● About this task
Repeat exactly the lines below that lie between the line with "attempt (R186). -/" and the line with "rw [Attempt.toConfirm_eq, List.length_append, Nat.add_assoc]", counting both of those lines as part of the answer.
━━━ Stored data
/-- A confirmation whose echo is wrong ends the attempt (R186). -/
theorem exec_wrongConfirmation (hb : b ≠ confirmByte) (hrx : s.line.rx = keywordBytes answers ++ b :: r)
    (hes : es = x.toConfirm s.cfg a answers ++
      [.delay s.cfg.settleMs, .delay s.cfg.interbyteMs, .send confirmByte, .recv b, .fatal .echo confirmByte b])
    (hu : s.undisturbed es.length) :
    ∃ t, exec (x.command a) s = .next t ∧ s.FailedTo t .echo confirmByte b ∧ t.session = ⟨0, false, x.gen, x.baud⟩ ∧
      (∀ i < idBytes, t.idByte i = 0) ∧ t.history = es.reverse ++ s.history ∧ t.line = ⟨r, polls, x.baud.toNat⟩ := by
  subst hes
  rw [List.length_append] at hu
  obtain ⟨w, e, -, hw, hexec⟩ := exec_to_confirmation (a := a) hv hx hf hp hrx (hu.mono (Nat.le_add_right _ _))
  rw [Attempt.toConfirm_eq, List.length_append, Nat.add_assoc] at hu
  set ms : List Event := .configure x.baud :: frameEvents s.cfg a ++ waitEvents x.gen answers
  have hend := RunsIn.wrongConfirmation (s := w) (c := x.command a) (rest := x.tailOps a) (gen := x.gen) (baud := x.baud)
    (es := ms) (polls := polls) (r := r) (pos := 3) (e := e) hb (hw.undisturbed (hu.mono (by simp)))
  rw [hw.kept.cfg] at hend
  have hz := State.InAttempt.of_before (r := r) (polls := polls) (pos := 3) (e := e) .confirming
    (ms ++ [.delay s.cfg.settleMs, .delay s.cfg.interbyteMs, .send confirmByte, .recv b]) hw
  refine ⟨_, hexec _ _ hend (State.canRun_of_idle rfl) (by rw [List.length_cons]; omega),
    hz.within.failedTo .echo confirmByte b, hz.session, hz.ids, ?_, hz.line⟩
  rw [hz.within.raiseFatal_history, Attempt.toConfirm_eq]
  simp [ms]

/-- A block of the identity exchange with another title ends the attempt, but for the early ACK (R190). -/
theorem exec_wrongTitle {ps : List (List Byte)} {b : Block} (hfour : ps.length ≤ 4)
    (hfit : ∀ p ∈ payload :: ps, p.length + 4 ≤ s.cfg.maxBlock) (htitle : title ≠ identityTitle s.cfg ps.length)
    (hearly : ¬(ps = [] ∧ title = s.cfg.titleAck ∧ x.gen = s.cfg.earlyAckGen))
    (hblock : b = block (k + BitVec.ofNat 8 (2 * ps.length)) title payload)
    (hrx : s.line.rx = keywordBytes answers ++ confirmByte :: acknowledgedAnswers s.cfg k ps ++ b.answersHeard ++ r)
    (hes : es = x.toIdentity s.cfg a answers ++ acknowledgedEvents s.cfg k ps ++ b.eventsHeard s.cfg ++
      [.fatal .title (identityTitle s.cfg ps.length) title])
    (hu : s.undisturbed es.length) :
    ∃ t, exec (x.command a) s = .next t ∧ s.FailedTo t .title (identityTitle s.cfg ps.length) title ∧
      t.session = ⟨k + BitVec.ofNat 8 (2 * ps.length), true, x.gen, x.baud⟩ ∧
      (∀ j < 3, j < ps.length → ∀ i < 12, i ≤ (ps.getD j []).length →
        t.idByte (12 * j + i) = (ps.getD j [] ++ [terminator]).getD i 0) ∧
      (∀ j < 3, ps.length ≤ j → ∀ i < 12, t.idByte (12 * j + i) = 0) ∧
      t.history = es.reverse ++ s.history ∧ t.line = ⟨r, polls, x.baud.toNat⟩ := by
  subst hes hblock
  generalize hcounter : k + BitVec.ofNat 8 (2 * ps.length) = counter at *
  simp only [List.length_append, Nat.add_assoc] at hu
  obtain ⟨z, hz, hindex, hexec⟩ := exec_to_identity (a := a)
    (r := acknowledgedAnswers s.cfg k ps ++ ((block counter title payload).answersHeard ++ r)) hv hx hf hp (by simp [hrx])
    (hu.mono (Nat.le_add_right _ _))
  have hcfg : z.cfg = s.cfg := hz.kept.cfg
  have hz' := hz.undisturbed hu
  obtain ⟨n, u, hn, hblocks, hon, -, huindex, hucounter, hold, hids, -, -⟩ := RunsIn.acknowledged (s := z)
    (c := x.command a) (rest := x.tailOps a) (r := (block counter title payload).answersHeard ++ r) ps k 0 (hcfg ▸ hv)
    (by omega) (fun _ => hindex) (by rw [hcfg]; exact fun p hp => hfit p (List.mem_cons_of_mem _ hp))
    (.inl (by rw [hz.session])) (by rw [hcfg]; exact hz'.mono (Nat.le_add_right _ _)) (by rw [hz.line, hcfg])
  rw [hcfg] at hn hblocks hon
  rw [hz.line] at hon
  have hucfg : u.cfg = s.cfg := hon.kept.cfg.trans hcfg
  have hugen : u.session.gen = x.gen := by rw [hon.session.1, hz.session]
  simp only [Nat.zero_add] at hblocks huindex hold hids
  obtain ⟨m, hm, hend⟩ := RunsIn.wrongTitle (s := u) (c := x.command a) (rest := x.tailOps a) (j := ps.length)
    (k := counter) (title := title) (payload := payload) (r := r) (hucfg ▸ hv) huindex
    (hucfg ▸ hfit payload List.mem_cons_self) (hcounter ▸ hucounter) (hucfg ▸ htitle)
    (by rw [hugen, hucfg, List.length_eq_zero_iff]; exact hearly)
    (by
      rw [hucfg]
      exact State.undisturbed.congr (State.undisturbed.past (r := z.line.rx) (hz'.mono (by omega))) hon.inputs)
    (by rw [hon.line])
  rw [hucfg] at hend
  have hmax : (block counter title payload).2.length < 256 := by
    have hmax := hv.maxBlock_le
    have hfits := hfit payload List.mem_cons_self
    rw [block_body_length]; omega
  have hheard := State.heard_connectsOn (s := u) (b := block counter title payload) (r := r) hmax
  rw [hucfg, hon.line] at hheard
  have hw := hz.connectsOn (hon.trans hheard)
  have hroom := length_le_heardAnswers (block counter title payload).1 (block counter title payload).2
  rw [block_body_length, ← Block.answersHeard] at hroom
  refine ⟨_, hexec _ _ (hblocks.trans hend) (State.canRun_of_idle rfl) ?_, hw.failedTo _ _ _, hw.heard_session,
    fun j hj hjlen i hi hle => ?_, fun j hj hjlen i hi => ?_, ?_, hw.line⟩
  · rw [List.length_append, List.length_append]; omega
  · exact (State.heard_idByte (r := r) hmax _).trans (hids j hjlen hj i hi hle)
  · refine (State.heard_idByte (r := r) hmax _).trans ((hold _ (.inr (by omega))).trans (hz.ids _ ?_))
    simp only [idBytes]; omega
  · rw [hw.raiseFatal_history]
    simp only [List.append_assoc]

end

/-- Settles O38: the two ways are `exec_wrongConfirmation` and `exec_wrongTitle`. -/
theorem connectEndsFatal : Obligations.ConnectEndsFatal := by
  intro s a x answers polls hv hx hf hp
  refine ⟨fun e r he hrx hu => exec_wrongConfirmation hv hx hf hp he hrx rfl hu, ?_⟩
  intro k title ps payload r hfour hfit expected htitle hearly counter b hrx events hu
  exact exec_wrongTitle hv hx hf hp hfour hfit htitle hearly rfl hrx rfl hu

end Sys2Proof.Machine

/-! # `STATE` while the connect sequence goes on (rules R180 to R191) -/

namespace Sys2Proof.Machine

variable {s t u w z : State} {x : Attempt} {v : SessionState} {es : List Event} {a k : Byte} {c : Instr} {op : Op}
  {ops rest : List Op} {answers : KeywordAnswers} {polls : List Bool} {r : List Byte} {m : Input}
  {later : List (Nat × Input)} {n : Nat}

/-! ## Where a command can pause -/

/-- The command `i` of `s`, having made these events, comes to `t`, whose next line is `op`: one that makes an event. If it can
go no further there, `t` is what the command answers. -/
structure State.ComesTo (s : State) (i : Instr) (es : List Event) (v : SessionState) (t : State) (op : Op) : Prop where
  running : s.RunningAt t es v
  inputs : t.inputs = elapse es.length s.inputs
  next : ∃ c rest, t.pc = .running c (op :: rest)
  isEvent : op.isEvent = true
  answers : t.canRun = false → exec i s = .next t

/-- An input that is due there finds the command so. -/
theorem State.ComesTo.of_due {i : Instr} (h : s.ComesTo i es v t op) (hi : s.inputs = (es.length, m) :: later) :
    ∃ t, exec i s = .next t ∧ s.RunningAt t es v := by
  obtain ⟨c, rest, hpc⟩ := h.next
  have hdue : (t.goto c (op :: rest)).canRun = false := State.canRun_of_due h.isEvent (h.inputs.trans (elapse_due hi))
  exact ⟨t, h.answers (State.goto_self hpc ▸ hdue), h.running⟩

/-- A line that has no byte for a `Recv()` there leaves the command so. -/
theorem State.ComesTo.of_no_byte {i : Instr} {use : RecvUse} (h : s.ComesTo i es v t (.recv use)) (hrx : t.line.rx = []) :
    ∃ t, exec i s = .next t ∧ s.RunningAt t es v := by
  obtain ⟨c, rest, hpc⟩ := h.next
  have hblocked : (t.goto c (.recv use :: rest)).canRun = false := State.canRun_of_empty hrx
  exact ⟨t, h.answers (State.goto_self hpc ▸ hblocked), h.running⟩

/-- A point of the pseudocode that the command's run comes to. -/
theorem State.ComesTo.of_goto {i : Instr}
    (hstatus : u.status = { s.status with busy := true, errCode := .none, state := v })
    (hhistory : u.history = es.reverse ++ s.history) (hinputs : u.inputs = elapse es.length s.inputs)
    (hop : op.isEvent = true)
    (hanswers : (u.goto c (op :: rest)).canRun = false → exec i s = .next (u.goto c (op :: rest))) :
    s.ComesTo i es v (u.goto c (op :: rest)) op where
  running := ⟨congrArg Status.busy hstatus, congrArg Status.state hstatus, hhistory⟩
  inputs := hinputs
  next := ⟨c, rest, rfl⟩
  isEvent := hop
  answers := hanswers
━━━━━━
━━━ Stored data
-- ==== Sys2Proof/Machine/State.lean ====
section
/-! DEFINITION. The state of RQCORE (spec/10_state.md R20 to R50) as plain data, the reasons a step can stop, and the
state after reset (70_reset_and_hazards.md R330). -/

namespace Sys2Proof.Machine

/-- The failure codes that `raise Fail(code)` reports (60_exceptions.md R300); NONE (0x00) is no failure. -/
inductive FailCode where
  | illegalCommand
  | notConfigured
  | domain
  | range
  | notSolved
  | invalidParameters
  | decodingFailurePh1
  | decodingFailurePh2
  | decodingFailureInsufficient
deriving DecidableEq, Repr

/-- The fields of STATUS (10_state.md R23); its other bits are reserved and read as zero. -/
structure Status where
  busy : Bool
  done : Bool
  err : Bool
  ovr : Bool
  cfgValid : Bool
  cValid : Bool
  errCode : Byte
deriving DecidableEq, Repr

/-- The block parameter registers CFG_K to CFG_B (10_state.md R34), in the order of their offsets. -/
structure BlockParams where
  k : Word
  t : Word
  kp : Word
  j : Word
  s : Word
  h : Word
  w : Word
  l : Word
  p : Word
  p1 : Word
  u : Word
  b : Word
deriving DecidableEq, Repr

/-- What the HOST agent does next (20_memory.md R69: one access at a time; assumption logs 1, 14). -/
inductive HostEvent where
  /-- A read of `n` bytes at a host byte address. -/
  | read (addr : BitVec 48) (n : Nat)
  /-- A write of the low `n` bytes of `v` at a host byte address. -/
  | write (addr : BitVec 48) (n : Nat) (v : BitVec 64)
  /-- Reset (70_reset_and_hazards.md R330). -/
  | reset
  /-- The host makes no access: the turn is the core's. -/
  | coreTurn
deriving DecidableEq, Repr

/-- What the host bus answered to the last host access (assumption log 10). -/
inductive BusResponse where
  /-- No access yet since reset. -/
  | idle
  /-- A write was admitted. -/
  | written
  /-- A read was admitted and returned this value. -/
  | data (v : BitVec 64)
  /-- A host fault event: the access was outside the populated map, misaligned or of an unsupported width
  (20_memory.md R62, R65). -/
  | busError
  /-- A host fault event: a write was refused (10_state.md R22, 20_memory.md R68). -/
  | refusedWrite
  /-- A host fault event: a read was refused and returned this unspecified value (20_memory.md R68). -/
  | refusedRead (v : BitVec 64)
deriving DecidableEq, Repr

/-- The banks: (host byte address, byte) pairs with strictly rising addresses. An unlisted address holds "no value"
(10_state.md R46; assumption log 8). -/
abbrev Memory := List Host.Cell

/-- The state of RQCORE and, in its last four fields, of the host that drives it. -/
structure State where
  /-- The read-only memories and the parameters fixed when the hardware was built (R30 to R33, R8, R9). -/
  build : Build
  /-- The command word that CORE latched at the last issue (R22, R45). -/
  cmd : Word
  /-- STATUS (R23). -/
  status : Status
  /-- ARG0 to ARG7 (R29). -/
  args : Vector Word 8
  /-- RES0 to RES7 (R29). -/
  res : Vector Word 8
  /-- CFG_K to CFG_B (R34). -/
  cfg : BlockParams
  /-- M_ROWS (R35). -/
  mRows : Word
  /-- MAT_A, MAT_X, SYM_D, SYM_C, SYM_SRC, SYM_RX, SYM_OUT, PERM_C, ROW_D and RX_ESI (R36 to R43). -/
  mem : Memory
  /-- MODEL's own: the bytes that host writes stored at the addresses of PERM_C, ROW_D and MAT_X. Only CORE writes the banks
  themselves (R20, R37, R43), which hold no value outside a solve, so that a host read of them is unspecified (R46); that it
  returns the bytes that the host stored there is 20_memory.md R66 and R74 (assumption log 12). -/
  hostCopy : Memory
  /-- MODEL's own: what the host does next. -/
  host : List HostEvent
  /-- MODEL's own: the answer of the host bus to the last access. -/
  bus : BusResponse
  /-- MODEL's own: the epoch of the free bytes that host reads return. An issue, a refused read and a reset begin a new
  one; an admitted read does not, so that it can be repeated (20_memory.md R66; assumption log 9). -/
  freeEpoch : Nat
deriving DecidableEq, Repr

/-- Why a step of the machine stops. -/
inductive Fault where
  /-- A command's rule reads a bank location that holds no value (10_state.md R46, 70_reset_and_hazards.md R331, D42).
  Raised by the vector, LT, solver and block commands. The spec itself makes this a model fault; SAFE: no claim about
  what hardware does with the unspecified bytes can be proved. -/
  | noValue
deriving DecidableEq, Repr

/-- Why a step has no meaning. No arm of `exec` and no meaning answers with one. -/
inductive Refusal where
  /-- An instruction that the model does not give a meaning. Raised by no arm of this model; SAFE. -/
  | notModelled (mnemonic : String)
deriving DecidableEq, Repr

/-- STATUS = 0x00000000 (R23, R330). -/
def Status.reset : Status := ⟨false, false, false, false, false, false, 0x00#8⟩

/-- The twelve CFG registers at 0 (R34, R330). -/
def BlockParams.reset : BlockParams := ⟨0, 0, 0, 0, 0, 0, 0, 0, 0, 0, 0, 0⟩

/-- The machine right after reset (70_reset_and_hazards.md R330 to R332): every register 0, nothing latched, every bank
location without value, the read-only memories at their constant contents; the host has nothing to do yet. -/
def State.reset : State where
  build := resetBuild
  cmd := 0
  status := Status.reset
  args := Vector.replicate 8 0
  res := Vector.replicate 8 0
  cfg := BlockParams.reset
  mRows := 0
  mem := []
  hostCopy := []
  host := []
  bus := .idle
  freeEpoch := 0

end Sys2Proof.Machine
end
━━━━━━
● Response
/-- A confirmation whose echo is wrong ends the attempt (R186). -/
theorem exec_wrongConfirmation (hb : b ≠ confirmByte) (hrx : s.line.rx = keywordBytes answers ++ b :: r)
    (hes : es = x.toConfirm s.cfg a answers ++
      [.delay s.cfg.settleMs, .delay s.cfg.interbyteMs, .send confirmByte, .recv b, .fatal .echo confirmByte b])
    (hu : s.undisturbed es.length) :
    ∃ t, exec (x.command a) s = .next t ∧ s.FailedTo t .echo confirmByte b ∧ t.session = ⟨0, false, x.gen, x.baud⟩ ∧
      (∀ i < idBytes, t.idByte i = 0) ∧ t.history = es.reverse ++ s.history ∧ t.line = ⟨r, polls, x.baud.toNat⟩ := by
  subst hes
  rw [List.length_append] at hu
  obtain ⟨w, e, -, hw, hexec⟩ := exec_to_confirmation (a := a) hv hx hf hp hrx (hu.mono (Nat.le_add_right _ _))
  rw [Attempt.toConfirm_eq, List.length_append, Nat.add_assoc] at hu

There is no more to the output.